═══ Data supplied
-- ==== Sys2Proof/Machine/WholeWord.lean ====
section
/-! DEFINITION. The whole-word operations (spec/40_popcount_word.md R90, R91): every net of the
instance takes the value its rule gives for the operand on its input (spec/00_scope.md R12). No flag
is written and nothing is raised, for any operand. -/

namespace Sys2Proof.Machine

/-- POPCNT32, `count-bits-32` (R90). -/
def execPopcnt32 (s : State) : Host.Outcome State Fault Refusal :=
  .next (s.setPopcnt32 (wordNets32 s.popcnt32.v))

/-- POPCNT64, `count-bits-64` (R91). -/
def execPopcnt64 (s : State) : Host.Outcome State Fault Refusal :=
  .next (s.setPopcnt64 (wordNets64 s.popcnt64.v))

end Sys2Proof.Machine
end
══════
═══ Data supplied
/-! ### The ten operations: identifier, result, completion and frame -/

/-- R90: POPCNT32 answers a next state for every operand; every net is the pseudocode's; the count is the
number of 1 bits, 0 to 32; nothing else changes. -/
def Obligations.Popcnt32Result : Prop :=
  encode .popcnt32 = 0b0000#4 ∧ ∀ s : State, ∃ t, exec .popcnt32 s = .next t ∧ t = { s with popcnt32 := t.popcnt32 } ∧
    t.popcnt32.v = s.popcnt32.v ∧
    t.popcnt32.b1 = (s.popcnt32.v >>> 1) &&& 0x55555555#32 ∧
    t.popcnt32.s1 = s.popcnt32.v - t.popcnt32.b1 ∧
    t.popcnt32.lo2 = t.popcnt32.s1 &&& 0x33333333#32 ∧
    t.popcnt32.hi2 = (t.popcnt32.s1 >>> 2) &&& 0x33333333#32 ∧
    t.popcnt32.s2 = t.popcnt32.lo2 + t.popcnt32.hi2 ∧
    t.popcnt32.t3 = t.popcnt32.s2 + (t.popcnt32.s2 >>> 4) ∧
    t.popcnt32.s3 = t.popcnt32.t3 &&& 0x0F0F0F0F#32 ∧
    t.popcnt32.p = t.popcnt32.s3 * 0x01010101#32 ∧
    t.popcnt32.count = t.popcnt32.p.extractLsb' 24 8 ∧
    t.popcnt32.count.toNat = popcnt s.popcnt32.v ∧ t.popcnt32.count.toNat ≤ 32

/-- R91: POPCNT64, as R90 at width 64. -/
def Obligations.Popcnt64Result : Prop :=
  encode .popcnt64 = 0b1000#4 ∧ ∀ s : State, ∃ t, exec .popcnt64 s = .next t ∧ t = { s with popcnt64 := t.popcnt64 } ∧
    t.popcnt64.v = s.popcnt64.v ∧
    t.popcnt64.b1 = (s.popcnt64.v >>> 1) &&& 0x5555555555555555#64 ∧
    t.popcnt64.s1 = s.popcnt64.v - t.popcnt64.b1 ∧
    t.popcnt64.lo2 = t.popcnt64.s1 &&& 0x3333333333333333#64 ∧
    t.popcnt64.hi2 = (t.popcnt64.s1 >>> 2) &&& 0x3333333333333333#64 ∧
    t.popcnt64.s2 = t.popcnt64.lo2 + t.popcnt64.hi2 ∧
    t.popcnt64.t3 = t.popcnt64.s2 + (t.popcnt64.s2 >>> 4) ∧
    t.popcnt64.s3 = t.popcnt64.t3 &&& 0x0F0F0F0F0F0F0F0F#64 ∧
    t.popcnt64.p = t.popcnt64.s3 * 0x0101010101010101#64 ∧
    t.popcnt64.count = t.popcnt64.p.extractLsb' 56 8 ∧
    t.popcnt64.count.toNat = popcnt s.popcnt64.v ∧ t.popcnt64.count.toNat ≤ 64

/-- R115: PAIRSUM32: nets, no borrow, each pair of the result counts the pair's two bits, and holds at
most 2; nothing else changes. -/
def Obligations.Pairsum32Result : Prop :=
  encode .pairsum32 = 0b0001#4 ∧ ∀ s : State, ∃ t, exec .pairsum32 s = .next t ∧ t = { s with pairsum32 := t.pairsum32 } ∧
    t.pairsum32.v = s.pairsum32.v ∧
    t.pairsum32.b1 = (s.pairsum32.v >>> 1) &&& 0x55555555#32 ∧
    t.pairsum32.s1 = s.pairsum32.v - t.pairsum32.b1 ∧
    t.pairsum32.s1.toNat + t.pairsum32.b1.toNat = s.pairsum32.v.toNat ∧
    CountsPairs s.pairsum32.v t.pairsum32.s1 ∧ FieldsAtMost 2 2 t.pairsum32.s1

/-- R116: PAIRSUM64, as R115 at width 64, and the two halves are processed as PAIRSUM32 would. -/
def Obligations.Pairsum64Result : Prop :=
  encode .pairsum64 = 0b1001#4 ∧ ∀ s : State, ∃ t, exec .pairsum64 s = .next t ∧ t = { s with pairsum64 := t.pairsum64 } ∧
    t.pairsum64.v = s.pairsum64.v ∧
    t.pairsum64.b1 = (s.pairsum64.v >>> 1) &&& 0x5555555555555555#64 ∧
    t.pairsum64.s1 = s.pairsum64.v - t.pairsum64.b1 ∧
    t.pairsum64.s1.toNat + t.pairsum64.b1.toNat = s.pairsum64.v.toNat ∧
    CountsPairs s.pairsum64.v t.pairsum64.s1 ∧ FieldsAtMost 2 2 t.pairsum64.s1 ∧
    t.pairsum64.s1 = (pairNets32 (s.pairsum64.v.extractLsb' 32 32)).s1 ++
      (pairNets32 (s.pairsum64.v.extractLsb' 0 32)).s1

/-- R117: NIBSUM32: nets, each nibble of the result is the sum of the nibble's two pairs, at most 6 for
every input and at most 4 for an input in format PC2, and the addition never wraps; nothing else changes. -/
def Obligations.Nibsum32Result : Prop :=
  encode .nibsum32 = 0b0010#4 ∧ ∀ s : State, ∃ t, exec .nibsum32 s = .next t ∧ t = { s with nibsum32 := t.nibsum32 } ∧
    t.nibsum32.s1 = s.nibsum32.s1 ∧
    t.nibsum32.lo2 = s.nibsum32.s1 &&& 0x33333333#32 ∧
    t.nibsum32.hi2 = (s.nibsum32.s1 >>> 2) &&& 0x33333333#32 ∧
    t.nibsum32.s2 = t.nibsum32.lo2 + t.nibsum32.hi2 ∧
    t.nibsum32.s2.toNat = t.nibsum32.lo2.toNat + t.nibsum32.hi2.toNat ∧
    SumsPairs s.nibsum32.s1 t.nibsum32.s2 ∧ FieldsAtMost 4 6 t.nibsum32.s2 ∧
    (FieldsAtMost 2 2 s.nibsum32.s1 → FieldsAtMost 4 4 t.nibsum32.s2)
══════
═══ Data supplied
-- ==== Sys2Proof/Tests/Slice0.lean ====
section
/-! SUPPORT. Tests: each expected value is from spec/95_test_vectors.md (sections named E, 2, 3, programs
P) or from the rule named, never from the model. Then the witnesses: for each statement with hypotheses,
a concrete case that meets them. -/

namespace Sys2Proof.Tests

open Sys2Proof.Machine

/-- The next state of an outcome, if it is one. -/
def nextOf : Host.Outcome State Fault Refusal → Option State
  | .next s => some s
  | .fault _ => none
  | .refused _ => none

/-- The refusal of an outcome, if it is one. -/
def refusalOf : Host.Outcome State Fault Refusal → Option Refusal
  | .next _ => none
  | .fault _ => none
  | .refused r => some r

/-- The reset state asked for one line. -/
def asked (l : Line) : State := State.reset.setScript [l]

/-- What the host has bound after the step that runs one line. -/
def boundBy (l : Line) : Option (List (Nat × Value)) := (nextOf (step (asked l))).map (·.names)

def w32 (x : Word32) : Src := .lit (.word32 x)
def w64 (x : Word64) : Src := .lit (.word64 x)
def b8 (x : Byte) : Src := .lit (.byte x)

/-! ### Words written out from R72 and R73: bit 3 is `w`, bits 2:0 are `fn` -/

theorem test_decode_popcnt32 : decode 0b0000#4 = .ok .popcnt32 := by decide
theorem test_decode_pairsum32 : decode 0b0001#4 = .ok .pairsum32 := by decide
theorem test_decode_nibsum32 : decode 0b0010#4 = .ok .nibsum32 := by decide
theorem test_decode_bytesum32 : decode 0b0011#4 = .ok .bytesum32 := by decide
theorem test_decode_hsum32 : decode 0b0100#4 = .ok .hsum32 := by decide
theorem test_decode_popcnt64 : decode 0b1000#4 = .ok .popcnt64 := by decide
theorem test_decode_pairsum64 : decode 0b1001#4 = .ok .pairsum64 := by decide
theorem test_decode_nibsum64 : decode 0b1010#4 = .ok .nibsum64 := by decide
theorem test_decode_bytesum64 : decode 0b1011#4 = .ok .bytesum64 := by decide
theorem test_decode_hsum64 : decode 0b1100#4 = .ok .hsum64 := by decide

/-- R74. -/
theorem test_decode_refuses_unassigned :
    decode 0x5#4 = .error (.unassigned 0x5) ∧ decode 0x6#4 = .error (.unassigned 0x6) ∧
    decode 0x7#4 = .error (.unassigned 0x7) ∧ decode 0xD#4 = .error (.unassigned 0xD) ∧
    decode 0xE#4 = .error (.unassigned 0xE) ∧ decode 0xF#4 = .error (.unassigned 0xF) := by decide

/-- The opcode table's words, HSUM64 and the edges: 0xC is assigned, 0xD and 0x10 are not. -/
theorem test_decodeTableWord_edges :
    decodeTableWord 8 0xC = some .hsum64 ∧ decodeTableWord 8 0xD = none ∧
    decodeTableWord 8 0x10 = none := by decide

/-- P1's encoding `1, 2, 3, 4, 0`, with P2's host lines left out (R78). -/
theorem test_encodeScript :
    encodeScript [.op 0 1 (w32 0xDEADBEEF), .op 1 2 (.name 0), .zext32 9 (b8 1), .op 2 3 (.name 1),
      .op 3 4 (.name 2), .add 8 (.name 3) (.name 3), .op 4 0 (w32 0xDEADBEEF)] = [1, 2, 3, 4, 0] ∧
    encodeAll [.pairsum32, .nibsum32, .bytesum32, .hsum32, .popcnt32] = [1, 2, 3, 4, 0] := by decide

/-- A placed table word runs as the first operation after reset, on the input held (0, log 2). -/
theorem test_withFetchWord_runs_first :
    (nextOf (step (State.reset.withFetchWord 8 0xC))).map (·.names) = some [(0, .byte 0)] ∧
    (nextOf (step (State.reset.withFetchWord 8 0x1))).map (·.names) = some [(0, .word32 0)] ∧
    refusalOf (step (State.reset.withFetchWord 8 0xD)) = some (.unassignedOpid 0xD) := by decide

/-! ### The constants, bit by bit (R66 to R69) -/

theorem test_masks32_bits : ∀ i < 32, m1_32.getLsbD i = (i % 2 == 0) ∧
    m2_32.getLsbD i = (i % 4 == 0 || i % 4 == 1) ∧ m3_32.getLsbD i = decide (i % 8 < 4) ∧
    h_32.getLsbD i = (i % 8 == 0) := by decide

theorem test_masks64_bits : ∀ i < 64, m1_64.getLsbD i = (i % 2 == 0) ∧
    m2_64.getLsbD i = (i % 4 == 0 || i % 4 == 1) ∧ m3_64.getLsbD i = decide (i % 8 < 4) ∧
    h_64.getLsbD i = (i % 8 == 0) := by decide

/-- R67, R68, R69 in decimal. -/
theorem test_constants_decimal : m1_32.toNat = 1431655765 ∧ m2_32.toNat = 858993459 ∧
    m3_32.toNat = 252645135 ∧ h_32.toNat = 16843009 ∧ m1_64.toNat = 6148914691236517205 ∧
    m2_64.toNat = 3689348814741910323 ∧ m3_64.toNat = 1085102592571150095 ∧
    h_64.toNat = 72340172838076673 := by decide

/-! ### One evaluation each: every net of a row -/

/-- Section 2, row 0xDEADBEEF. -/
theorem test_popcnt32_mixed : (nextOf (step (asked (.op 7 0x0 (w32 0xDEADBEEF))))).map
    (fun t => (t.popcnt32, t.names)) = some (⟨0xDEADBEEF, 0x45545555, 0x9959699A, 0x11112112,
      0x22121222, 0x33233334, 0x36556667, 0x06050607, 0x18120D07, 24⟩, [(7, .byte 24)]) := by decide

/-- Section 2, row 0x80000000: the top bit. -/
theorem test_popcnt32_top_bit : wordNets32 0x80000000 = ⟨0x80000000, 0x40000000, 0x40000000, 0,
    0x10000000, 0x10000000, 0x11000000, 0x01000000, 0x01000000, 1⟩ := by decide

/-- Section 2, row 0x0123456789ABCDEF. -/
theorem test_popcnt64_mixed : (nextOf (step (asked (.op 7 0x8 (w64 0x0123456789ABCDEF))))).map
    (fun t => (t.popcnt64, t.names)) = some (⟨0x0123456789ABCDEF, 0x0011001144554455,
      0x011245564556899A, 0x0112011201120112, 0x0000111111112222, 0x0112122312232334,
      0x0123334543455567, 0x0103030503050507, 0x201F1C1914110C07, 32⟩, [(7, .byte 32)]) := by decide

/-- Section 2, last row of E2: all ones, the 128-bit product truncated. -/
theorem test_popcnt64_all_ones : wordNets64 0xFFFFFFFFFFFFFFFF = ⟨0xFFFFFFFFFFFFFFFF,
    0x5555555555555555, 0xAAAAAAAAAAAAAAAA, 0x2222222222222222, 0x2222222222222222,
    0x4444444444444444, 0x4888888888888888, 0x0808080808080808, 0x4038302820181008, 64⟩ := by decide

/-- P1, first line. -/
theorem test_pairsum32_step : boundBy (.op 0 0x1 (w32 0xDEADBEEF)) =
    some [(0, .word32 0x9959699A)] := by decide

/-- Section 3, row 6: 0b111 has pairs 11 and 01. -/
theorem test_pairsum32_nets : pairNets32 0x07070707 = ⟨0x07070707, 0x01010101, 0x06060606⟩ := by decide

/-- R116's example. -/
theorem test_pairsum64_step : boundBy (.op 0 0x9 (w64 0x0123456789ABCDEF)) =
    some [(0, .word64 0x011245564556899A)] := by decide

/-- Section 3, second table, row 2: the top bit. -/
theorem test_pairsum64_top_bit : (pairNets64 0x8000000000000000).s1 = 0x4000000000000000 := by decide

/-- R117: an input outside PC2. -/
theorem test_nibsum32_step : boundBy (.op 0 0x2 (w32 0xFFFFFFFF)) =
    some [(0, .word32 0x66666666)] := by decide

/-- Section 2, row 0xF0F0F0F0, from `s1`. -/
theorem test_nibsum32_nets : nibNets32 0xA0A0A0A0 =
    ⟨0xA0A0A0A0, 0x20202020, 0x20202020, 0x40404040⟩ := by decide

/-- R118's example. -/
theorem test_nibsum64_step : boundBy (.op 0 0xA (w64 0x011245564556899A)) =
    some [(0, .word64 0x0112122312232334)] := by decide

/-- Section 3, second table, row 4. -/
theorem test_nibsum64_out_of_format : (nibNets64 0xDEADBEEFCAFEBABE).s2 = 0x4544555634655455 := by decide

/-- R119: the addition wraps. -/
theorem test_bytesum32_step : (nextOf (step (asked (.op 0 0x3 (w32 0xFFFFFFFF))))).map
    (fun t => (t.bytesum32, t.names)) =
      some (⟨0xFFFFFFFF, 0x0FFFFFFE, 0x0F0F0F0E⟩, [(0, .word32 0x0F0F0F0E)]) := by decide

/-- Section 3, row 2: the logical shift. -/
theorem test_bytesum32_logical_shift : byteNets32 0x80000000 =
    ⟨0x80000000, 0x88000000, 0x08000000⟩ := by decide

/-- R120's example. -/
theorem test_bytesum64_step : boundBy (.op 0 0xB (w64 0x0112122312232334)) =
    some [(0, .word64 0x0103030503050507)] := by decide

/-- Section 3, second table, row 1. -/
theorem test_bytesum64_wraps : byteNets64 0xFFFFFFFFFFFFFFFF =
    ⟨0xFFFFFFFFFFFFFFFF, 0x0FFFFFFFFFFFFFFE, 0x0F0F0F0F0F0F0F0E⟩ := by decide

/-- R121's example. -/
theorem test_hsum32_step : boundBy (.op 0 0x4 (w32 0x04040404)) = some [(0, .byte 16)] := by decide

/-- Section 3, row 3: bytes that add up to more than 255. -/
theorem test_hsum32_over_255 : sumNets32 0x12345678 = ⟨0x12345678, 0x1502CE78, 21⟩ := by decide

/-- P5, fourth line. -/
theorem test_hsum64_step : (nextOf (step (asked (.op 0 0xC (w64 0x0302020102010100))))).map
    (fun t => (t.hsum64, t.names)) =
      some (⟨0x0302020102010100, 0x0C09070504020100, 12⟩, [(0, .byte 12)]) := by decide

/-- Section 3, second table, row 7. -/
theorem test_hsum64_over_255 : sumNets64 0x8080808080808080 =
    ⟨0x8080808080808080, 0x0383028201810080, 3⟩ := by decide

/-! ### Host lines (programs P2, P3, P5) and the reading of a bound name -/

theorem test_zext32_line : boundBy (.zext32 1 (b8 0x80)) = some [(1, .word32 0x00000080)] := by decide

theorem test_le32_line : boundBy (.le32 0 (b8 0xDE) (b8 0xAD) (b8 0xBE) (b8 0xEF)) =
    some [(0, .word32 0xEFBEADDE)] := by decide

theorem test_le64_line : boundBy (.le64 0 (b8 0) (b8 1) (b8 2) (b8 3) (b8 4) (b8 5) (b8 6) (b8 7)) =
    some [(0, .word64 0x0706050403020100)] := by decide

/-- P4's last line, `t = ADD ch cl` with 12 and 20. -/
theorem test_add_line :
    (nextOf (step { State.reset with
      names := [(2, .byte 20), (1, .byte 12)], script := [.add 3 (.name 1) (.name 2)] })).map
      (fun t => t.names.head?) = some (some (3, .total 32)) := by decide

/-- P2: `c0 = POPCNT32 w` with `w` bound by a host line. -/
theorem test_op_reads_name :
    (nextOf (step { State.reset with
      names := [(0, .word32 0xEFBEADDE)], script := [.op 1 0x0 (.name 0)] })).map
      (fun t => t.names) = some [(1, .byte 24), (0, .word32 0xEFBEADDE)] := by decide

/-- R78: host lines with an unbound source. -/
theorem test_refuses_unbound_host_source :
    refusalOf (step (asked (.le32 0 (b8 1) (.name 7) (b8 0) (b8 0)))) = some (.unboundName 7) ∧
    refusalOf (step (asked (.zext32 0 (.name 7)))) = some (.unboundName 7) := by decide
══════
The response should hold exactly the lines starting at the line with "every net of the" and ending at the line with "def execPopcnt32 (s", and no other line of the material above.

**Output of the exercise:**
/-! DEFINITION. The whole-word operations (spec/40_popcount_word.md R90, R91): every net of the
instance takes the value its rule gives for the operand on its input (spec/00_scope.md R12). No flag
is written and nothing is raised, for any operand. -/

namespace Sys2Proof.Machine

/-- POPCNT32, `count-bits-32` (R90). -/
def execPopcnt32 (s : State) : Host.Outcome State Fault Refusal :=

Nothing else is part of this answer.